Please find every line in the records below that contains the word "namespace", and copy it.
Entries provided START
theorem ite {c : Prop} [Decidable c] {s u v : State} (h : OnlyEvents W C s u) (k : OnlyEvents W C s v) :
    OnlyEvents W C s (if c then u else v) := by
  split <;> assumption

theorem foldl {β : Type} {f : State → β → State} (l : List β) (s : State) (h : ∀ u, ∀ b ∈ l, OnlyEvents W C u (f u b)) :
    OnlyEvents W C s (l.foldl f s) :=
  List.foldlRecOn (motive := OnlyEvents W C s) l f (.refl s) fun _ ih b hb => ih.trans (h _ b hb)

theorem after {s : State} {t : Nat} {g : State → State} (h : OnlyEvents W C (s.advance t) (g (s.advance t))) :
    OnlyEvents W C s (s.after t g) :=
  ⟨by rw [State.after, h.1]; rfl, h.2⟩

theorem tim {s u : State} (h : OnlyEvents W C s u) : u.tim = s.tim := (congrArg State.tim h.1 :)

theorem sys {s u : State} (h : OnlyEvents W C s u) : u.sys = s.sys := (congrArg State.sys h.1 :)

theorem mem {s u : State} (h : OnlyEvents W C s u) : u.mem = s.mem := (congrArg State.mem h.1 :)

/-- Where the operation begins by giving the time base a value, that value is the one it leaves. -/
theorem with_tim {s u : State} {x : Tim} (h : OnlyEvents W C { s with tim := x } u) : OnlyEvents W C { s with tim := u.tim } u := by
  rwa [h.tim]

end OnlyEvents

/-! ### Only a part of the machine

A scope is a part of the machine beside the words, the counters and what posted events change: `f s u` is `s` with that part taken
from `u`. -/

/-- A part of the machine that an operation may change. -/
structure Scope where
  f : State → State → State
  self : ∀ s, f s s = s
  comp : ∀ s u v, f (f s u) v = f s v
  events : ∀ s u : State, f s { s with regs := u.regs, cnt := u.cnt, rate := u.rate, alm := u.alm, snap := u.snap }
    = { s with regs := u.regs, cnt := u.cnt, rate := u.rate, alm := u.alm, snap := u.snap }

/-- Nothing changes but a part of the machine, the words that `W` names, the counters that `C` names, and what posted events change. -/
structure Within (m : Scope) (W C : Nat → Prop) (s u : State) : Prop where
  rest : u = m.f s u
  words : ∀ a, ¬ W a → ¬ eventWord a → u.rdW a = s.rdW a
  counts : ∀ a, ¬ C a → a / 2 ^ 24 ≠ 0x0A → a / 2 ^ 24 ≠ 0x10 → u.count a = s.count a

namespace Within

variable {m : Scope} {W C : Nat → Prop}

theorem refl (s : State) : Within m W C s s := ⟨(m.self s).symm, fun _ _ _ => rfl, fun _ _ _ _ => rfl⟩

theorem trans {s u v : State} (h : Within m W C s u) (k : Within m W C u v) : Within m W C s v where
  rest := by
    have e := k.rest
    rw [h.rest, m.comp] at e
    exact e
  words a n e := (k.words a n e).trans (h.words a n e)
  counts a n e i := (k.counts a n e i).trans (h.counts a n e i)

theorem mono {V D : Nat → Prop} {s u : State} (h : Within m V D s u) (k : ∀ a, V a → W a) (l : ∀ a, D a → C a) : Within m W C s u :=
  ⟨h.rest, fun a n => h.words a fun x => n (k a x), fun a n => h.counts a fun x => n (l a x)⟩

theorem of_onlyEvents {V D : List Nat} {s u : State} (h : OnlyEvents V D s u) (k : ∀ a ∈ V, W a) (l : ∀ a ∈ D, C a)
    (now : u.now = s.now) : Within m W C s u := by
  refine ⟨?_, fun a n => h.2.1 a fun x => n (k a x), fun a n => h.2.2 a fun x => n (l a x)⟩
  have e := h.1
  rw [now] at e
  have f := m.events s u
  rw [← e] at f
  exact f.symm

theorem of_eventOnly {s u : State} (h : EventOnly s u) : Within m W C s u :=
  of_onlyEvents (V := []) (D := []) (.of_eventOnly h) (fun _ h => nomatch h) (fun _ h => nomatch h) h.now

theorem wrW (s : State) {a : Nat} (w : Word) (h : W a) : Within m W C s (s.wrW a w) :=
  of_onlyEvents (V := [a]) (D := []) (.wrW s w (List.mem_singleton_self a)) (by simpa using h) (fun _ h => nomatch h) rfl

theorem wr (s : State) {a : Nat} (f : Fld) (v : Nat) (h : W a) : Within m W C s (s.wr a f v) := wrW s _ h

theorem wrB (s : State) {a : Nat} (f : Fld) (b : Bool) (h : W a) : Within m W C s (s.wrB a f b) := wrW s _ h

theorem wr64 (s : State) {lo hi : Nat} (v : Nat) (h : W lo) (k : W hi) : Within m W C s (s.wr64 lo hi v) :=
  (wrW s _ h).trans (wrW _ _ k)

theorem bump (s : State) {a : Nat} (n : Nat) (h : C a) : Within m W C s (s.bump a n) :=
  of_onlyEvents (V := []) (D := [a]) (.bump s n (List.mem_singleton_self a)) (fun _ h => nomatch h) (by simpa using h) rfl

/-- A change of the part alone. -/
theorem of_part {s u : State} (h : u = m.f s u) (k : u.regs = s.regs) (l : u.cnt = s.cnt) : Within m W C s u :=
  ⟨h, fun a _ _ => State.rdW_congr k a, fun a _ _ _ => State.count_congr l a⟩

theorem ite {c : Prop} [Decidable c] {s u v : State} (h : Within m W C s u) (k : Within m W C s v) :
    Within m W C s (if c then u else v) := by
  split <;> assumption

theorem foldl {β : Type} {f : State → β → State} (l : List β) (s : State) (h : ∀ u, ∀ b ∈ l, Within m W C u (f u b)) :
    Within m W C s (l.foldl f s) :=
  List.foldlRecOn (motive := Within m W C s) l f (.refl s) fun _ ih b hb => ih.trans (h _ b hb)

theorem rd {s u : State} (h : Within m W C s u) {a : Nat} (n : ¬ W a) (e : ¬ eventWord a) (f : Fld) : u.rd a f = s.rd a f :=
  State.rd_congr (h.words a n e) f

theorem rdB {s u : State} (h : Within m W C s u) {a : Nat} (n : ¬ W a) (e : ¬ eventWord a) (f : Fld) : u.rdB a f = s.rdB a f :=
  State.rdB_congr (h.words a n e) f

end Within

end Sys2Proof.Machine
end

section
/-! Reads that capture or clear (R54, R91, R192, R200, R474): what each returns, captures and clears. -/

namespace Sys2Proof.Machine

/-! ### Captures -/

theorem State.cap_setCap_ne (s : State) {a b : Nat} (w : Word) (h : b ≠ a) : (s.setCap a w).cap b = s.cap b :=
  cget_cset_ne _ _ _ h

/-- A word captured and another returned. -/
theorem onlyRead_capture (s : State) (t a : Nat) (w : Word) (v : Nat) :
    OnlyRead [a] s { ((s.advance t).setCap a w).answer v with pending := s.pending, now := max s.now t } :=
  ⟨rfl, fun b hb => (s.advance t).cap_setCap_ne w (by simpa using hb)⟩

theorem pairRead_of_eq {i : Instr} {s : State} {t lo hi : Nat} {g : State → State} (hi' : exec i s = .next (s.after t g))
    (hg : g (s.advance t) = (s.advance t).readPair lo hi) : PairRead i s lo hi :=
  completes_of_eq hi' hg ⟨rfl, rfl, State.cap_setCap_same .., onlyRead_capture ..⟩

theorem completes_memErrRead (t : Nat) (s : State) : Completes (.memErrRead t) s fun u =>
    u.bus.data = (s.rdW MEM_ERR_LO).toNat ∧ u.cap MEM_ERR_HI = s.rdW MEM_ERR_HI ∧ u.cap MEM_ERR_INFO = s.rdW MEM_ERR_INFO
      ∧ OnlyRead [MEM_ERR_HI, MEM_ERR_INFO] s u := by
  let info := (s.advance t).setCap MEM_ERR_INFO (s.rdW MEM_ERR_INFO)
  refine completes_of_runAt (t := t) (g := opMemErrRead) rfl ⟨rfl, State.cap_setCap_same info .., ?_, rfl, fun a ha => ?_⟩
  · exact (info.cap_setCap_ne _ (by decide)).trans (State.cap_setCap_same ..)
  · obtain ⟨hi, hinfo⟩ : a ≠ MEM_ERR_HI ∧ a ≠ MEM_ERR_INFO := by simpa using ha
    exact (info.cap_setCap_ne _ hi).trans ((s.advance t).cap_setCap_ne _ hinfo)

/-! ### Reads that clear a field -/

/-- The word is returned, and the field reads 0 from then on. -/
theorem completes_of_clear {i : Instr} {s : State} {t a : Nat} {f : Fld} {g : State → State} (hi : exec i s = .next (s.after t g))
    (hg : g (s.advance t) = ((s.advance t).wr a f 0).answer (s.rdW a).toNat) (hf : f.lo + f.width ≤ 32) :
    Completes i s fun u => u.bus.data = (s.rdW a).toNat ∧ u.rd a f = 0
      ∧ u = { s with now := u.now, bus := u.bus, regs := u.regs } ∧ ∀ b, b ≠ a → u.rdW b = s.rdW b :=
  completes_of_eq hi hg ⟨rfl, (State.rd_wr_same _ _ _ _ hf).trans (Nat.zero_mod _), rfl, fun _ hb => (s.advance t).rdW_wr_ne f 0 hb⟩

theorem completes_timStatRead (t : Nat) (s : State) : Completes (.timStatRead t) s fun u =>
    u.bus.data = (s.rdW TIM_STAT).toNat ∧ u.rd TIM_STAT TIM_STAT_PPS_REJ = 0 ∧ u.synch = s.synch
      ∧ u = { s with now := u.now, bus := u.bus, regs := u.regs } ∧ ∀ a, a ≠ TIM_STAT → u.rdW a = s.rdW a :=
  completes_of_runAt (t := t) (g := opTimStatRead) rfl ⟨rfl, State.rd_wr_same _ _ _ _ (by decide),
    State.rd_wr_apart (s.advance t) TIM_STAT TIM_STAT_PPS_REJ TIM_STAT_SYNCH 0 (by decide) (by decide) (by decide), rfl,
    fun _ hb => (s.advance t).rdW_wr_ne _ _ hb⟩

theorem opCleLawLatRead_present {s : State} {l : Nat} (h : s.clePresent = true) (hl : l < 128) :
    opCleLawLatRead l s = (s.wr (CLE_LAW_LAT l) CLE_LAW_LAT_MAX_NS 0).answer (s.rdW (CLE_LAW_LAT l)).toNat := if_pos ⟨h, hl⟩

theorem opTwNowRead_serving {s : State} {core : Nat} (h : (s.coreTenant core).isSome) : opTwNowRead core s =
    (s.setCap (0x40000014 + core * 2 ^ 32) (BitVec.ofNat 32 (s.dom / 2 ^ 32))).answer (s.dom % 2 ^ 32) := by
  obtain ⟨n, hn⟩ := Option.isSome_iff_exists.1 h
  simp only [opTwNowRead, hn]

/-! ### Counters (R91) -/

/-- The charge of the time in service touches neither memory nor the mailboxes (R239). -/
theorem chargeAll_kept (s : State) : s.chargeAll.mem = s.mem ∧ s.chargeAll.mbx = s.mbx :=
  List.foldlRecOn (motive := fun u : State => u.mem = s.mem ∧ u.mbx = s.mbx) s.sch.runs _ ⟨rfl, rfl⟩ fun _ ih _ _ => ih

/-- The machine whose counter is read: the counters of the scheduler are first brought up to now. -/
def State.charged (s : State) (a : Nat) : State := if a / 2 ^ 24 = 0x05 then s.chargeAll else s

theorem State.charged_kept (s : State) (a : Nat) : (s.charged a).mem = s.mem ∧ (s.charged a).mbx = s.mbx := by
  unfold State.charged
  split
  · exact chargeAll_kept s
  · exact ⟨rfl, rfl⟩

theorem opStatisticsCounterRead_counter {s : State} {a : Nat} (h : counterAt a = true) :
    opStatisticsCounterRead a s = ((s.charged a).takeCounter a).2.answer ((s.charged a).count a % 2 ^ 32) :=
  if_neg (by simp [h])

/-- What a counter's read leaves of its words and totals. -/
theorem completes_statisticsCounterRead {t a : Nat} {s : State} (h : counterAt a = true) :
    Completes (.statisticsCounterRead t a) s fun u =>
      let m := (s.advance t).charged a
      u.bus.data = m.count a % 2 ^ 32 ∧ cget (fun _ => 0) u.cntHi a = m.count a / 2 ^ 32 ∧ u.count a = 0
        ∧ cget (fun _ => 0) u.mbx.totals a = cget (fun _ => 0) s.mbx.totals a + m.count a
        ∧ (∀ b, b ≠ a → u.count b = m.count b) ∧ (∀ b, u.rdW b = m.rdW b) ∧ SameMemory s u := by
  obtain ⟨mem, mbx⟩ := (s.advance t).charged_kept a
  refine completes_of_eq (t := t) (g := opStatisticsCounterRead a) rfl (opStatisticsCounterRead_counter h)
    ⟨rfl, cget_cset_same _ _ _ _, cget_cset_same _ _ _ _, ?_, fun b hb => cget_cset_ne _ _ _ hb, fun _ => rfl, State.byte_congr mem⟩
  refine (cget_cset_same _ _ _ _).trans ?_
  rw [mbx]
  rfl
Entries provided END
Entries provided START
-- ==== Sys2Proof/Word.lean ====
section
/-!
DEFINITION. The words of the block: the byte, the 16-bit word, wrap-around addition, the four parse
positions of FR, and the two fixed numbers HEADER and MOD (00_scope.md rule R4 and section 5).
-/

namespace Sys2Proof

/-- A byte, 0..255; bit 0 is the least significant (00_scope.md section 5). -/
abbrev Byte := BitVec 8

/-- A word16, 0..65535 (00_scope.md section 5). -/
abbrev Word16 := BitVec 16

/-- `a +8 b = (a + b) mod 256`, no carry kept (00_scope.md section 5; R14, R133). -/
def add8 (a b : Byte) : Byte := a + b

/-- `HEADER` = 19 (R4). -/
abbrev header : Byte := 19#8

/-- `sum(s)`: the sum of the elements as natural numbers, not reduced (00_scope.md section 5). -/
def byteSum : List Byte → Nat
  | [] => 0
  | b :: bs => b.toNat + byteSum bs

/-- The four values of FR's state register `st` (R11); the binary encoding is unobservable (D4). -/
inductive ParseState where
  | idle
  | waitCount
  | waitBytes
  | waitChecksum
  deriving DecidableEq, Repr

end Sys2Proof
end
Entries provided END
▸ **Exercise response**
namespace Within
namespace Sys2Proof.Machine
namespace Sys2Proof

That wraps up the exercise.